Who and what is the E55 meant for?
The E55 manages to pack a huge amount of functionality into a package that is not just ultra slim, but also looks like a regular phone, not withstanding the keyboard. Therefore, people who are accustomed to the likes of the E71/E72 or Blackberries, who want to transfer to a more discrete device may find this the perfect compromise between the full qwerty design and 12-button T9 phones. It would be understandable if the relatively small screen was a turn-off for some people in this age of large touch screen phones. The distinction that needs to be understood here is that as an Eseries device it is designed to be a tool for work, not lifestyle (despite the marketeers protestations about having a dual home screens for both). The trade off is that you have a small screen, button driven device that is powered by the largest battery that Nokia currently produce. Thus creating a mobile communications device that can satisfy the users demands and keep going in the field without the worry of running out of power. Furthermore, with the Quickoffice editing suite and the best e-mail client that Nokia have ever put on their phones, it really is the device you want with you to keep track of your life and projects.

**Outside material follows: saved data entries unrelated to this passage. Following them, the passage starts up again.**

/-- FRAME_REDIRECT of a readable frame that has no entry, on a channel that can take background work, while the stash is not full: a full lay
of the frame's content to the next target of the Points region, and a move register that holds the entry to come; while the stash is full,
the segment whose area holds the frame is queued for retirement instead and no lay is issued (R61). POINTS_RETARGET of a frame that has an
entry: a full lay and a move register as for a redirect, as a re-target, the stash full or not. POINTS_INSERT of the first redirect whose
lay and journal record are done and for which the table has room: the entry stands in way 1 where that slot is free, else in a free slot
of way 2; with both ways occupied it replaces the way-1 occupant, which goes to the displacement register; its move register is free.
POINTS_DISPLACE of an entry bound for either way: it takes a free slot of that way; below 32 displacements it changes places with the
occupant, which is bound for the other way; at 32 it goes to the stash. The other slots of both ways, the rest of the stash and the other
slices are as before. The hypotheses that raises are mild say that the stash NOTICE and DEGRADED of R61 have no reaction; that nothing
waits says that POINTS_INSERT starts no other lay. -/
def Obligations.PointsRedirectFramesAndKeepTheirEntries : Prop :=
  ∀ s : State, s.still →
    (∀ (n : Fin 512) (f : Nat) (cause : Fin 4) (v : Line × Tag) (tg tag : Nat), cause.val < 3 → s.bgOk n = true →
      s.frameContent n f false = some v → s.redirectBusy n f none = false → (∀ q ∈ (s.slice (n.val / 32)).tt.redirQ, q.chan = n.val → q.frame ≠ f) →
      (s.chan n).nextTarget = some tg → s.canIssue n = true → s.fg.safe = false → (s.chan n).link.fullQ = [] →
      freeTag (s.chan n).link.fulls 0x50 (s.chan n).link.fullTags = some tag →
      let x := (s.slice (n.val / 32)).tt
      (s.points n f = none → x.stash.length < 64 →
        ∃ t, exec (.frameRedirect n f cause) s = .next t ∧ Keeps [.chans, .slices] s t ∧
          (t.chan n).link.fulls = tins tag { kind := .redirect f, frame := tg, home := f, data := v.1, tag := v.2 } (s.chan n).link.fulls ∧
          (t.chan n).ptsNext = (s.chan n).ptsNext + 1 ∧ (∀ c : Nat, c ≠ n.val → t.chan c = s.chan c) ∧
          t.slice (n.val / 32) = { s.slice (n.val / 32) with tt := { x with redirects := x.redirects ++
                                                                            [{ entry := { frame := f, chan := n.val % 32, target := tg, valid := true, cause := cause.val }, retarget := false, laid := false,
                                                                               jseq := none, journaled := false, byDredge := false, op := none }] } } ∧
          ∀ j : Nat, j ≠ n.val / 32 → t.slice j = s.slice j) ∧
      ((s.points n f).isSome = true →
        ∃ t, exec (.pointsRetarget n f cause) s = .next t ∧ Keeps [.chans, .slices] s t ∧
          (t.chan n).link.fulls = tins tag { kind := .retarget f, frame := tg, home := f, data := v.1, tag := v.2 } (s.chan n).link.fulls ∧
          (t.chan n).ptsNext = (s.chan n).ptsNext + 1 ∧ (∀ c : Nat, c ≠ n.val → t.chan c = s.chan c) ∧
          t.slice (n.val / 32) = { s.slice (n.val / 32) with tt := { x with redirects := x.redirects ++
                                                                            [{ entry := { frame := f, chan := n.val % 32, target := tg, valid := true, cause := cause.val }, retarget := true, laid := false,
                                                                               jseq := none, journaled := false, byDredge := false, op := none }] } } ∧
          ∀ j : Nat, j ≠ n.val / 32 → t.slice j = s.slice j) ∧
      (∀ g : Nat, s.points n f = none → 64 ≤ x.stash.length → s.segOfFrame n f = some g →
        ∃ t, exec (.frameRedirect n f cause) s = .next t ∧ Keeps [.chans, .slices] s t ∧ (t.chan n).link = (s.chan n).link ∧
          t.seg n g = { s.seg n g with retiredSrc := true } ∧ (n.val, g) ∈ (t.slice (n.val / 32)).tt.retireQueue ∧
          (t.slice (n.val / 32)).tt.redirects = x.redirects ∧ (t.slice (n.val / 32)).tt.stash = x.stash)) ∧
    (∀ (k : Fin 16) (r : Redirect), s.noWaits → (s.slice k).tt.disp = none → (s.slice k).tt.redirects.find? (s.slice k).tt.insertable = some r →
      r.entry.chan < 32 → r.op = none →
      let x := (s.slice k).tt
      let i := x.h1 r.entry.chan r.entry.frame
      let i2 := x.h2 r.entry.chan r.entry.frame
      let a : PtsEntry := tget {} x.way1 i
      let b : PtsEntry := tget {} x.way2 i2
      ∃ t, exec (.pointsInsert k) s = .next t ∧ Keeps [.chans, .slices] s t ∧ (t.slice k).tt.stash = x.stash ∧
        (t.slice k).tt.redirects = removeFirst (fun y => y.entry.frame == r.entry.frame && y.entry.chan == r.entry.chan) x.redirects ∧
        (a.valid = false → (t.slice k).tt.way1 = tput {} i r.entry x.way1 ∧ (t.slice k).tt.way2 = x.way2 ∧ (t.slice k).tt.disp = none) ∧
        (a.valid = true → b.valid = true →
          (t.slice k).tt.way1 = tput {} i r.entry x.way1 ∧ (t.slice k).tt.way2 = x.way2 ∧ (t.slice k).tt.disp = some (a, 2, 1)) ∧
        (a.valid = true → b.valid = false →
          (t.slice k).tt.way1 = x.way1 ∧ (t.slice k).tt.way2 = tput {} i2 r.entry x.way2 ∧ (t.slice k).tt.disp = none) ∧
        (t.slice k).res = (s.slice k).res ∧
        (t.slice k).wear.dRedirects = (if r.byDredge then ((s.slice k).wear.dRedirects + 1) % 2 ^ 32 else (s.slice k).wear.dRedirects) ∧
        ∀ j : Nat, j ≠ k.val → t.slice j = s.slice j) ∧
    (∀ (k : Fin 16) (e : PtsEntry) (c : Nat), s.mild (4 + k.val) 7 → s.mild (4 + k.val) 8 →
      let x := (s.slice k).tt
      let i := x.h1 e.chan e.frame
      let i2 := x.h2 e.chan e.frame
      let a : PtsEntry := tget {} x.way1 i
      let b : PtsEntry := tget {} x.way2 i2
      (x.disp = some (e, 2, c) →
        ∃ t, exec (.pointsDisplace k) s = .next t ∧ Keeps [.chans, .slices, .units, .fg] s t ∧ (t.slice k).tt.way1 = x.way1 ∧
          (b.valid = false → (t.slice k).tt.way2 = tput {} i2 e x.way2 ∧ (t.slice k).tt.disp = none ∧ (t.slice k).tt.stash = x.stash) ∧
          (b.valid = true → c < 32 → (t.slice k).tt.way2 = tput {} i2 e x.way2 ∧ (t.slice k).tt.disp = some (b, 1, c + 1) ∧
            (t.slice k).tt.stash = x.stash) ∧
          (b.valid = true → 32 ≤ c → (t.slice k).tt.way2 = x.way2 ∧ (t.slice k).tt.disp = none ∧ (t.slice k).tt.stash = x.stash ++ [e]) ∧
          ∀ j : Nat, j ≠ k.val → t.slice j = s.slice j) ∧
      (x.disp = some (e, 1, c) →
        ∃ t, exec (.pointsDisplace k) s = .next t ∧ Keeps [.chans, .slices, .units, .fg] s t ∧ (t.slice k).tt.way2 = x.way2 ∧
          (a.valid = false → (t.slice k).tt.way1 = tput {} i e x.way1 ∧ (t.slice k).tt.disp = none ∧ (t.slice k).tt.stash = x.stash) ∧
          (a.valid = true → c < 32 → (t.slice k).tt.way1 = tput {} i e x.way1 ∧ (t.slice k).tt.disp = some (a, 2, c + 1) ∧
            (t.slice k).tt.stash = x.stash) ∧
          (a.valid = true → 32 ≤ c → (t.slice k).tt.way1 = x.way1 ∧ (t.slice k).tt.disp = none ∧ (t.slice k).tt.stash = x.stash ++ [e]) ∧
          ∀ j : Nat, j ≠ k.val → t.slice j = s.slice j))

/-- COUNTER_TREE_SCAN: the node of every formed channel of the slice names a segment with the largest wcount and one with the smallest, and
their wcounts; no state word changes. COUNTER_NODE_ERROR: source 6 of the slice's unit is pending; an error that SEC-DED corrects changes
nothing more; another has the channel node rebuilt, its sum from the wcounts and its free areas from the spare-area table, or the braid
node rebuilt from its 16 channel nodes. SEGMENT_STATE_ERROR: the word is restored from the journal with the estimated wcount of R124,
psi_count 0 and estimated set, and source 6 is pending. POOL_NODE_UPDATE: every pool's node is taken from its braid nodes.
GET_MEDIA_HEALTH returns the pool node, or the channel node. The hypothesis that the raise is mild says that CORRECTED has no reaction. A
channel number from 512 on answers Invalid Input. -/
def Obligations.CounterTreeFollowsTheLeaves : Prop :=
  ∀ s : State, s.still →
    (∀ k : Fin 16, ∃ t, exec (.counterTreeScan k) s = .next t ∧ Keeps [.chans, .slices] s t ∧ (∀ c g : Nat, t.seg c g = s.seg c g) ∧
      ∀ n : Nat, n / 32 = k.val → (s.chan n).formed = true → (s.chan n).tables = true → 0 < (s.chan n).formS →
        ((s.chan n).segs.map fun e => e.1).Nodup → (∀ e ∈ (s.chan n).segs, e.1 < (s.chan n).formS ∧ e.2.valid = true) →
        (∀ g : Nat, g < (s.chan n).formS → (t.chan n).node.minW ≤ (s.seg n g).wcount ∧ (s.seg n g).wcount ≤ (t.chan n).node.maxW) ∧
        (s.seg n (t.chan n).node.minSeg).wcount = (t.chan n).node.minW ∧ (s.seg n (t.chan n).node.maxSeg).wcount = (t.chan n).node.maxW) ∧
    (∀ (n : Fin 512), s.mild (4 + n.val / 32) 6 →
      (∀ b : Bool, ∃ t, exec (.counterNodeError n b true) s = .next t ∧ Keeps [.units, .fg] s t ∧
        (t.unit (4 + n.val / 32)).pend.getLsbD 6 = true) ∧
      (∃ t, exec (.counterNodeError n false false) s = .next t ∧ Keeps [.chans, .slices, .units, .fg] s t ∧
        (t.unit (4 + n.val / 32)).pend.getLsbD 6 = true ∧
        (t.chan n).node.sum = ((s.chan n).segs.map fun e => e.2.wcount).foldl (· + ·) 0 ∧
        (t.chan n).node.freeAreas = (s.chan n).freeCount ∧ (t.chan n).segs = (s.chan n).segs ∧ ∀ c : Nat, c ≠ n.val → t.chan c = s.chan c) ∧
      (∃ t, exec (.counterNodeError n true false) s = .next t ∧ Keeps [.slices, .units, .fg] s t ∧
        (t.unit (4 + n.val / 32)).pend.getLsbD 6 = true ∧
        tget {} (t.slice (n.val / 32)).wear.braids (n.val / 16 % 2) = s.braidNode (n.val / 16) ∧ (t.slice (n.val / 32)).res = (s.slice (n.val / 32)).res ∧
        (t.slice (n.val / 32)).tt = (s.slice (n.val / 32)).tt) ∧
      (∀ g : Nat, (s.chan n).formed = true → (s.seg n g).valid = true →
        let r := s.restoreSeg n g
        ∃ t, exec (.segmentStateError n g) s = .next t ∧ Keeps [.chans, .slices, .units, .fg] s t ∧
          t.seg n g = { r.1 with wcount := min (2 ^ 32 - 1) (r.1.wcount + (r.2 * (s.slice (n.val / 32)).tt.psi + 2 ^ 15) / 2 ^ 16),
                                 psiCount := 0, estimated := true, exchanging := (s.seg n g).exchanging } ∧
          (t.unit (4 + n.val / 32)).pend.getLsbD 6 = true ∧ ∀ c h : Nat, (c, h) ≠ (n.val, g) → t.seg c h = s.seg c h)) ∧
    (s.sb.up = true → ∃ t, exec .poolNodeUpdate s = .next t ∧ Keeps [.pools, .ports] s t ∧
      ∀ p : Nat, p < 32 → (s.pool p).present = true → (t.pool p).node = s.poolNode p ∧ (t.pool p).map = (s.pool p).map) ∧
    (∀ (via : Via) (kind number : Nat), s.noDrain → s.gate via 0xC060 = .run →
      (kind = 0 → number < 32 → (s.pool number).present = true →
        ∃ t, exec (.getMediaHealth via kind number) s = .next t ∧ Keeps [] s t ∧ t.answered via 0xC060 .success (s.pool number).node) ∧
      (kind ≠ 0 → number < 512 →
        ∃ t, exec (.getMediaHealth via kind number) s = .next t ∧ Keeps [] s t ∧
          t.answered via 0xC060 .success (s.chan number).node.fields) ∧
      (kind ≠ 0 → 512 ≤ number →
        ∃ t, exec (.getMediaHealth via kind number) s = .next t ∧ Keeps [] s t ∧ t.answered via 0xC060 .invalidInput []))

If you have an older Eseries phone such as E70, E50, E51; I wouldn't hesitate to recommend an upgrade to the E55, or E52. The built-in software is far more mature, the screen is larger, and it has far more battery life.
This is a work phone, and that will often involve reading PDF's. However, without paying for an expensive upgrade to have text wrapping, you will be doing lots of side to side scrolling. In practice, people will either pay the money or forget about reading PDF's on the phone. Adobe Reader 2.5 LE really should have been included in the firmware, even if it raised the overall retail price. Not to have line wrapping on such a small screen is just ridiculous.
Next along is the exclusion of Podcasting and Internet Radio. Just because this is a work phone doesn't mean there is no demand for these methods of content delivery, for both communication and recreation. Fortunately, there is the freely available Escarpod (soon to be followed by the Symbian Podcatcher back-port from Symbian^3) to satisfy your podcasting needs. Also, recall the 6210 Navigator workaround for Internet Radio.
The most unique selling point of the phone is the half-qwerty keyboard, and it's something of a mixed bag. It no doubt provides a more natural typing experience than T9 systems, although it doesn't provide any extra typing speed and access to the punctuation marks is clunky. To be fair, once you've used it for a while, you stop thinking about the punctuation issues, and just get on with using it, as is.
Finally, there is the old, tired S60 web browser. While this browser renders quickly enough and supports Flash, it is chronically missing modern features; namely tabs and copy/paste. However, there are third party alternatives like Opera Mini (& Mobile), so the browser need not be a deal breaker for the E55.
If you want a phone that is good for bulk text entry, or you want a multimedia orientated phone with fancy (read: "glassy") graphics, then move along - this one is not for you. However, if you're on a tight budget, and want a slim and light device, with substantial battery life, to manage your communications, then the E55 is a compelling option.